OXiGENE has initiated a Phase Ib/IIa study of its dual-mechanism, second-generation vascular disrupting agent, OXi4503, in patients with solid tumors with hepatic involvement.
The multi-center study is being conducted in Australia and is expected to enroll approximately 63 patients at up to 11 sites. The study is open to patients with primary hepatocellular carcinoma, as well as patients with secondary hepatic tumor involvement. Patients participating in this dose-escalating study will be administered intravenous OXi4503 on days one, eight and 15 of a 28-day cycle.
The open-label, dose-escalation study is designed to evaluate safety, tolerability and maximum tolerated dose (MTD), and is expected to conclude in the fourth quarter of 2009. The company expects to announce top-line data in the first half of 2010.
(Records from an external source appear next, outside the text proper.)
-- ==== Sys2Proof/Laws/Decode.lean ====
section
/-! SUPPORT. The three fields of a word as numbers, and that a word is nothing but its fields. -/

namespace Sys2Proof

theorem opField_toNat (w : Word) : (opField w).toNat = w.toNat / 4096 := by
  have hw := w.isLt
  simp only [opField, BitVec.extractLsb'_toNat, Nat.shiftRight_eq_div_pow]
  omega

theorem rsvField_toNat (w : Word) : (rsvField w).toNat = w.toNat / 256 % 16 := by
  simp only [rsvField, BitVec.extractLsb'_toNat, Nat.shiftRight_eq_div_pow]

theorem dataField_toNat (w : Word) : (dataField w).toNat = w.toNat % 256 := by
  simp [dataField, BitVec.extractLsb'_toNat]

/-- Two words with the same fields are one word. -/
theorem word_eq_of_fields {w v : Word} (hop : opField w = opField v) (hrsv : rsvField w = rsvField v)
    (hdata : dataField w = dataField v) : w = v := by
  have h1 := congrArg BitVec.toNat hop
  have h2 := congrArg BitVec.toNat hrsv
  have h3 := congrArg BitVec.toNat hdata
  rw [opField_toNat, opField_toNat] at h1
  rw [rsvField_toNat, rsvField_toNat] at h2
  rw [dataField_toNat, dataField_toNat] at h3
  apply BitVec.eq_of_toNat_eq
  omega

end Sys2Proof
end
Once MTD is determined, and depending upon the results of the Phase Ib portion of the trial, a subsequent Phase IIa portion of the trial would evaluate overall response rate to OXi4503 in patients with hepatocellular carcinoma or other advanced cancers with hepatic tumor involvement.
Patricia Walicke, chief medical officer of OXiGENE, said: The trial is designed to build on the interesting data gathered from the Phase I study of OXi4503 in patients with advanced solid tumors, as well as from preclinical studies that demonstrated OXi4503’s single-agent activity in xenograft tumor models and synergistic or additive effects in combination with chemotherapy and other treatment modalities.
We expect that additional patient data will help us to further elucidate the safety and activity profile of OXi4503 and significantly advance our understanding of this promising new compound.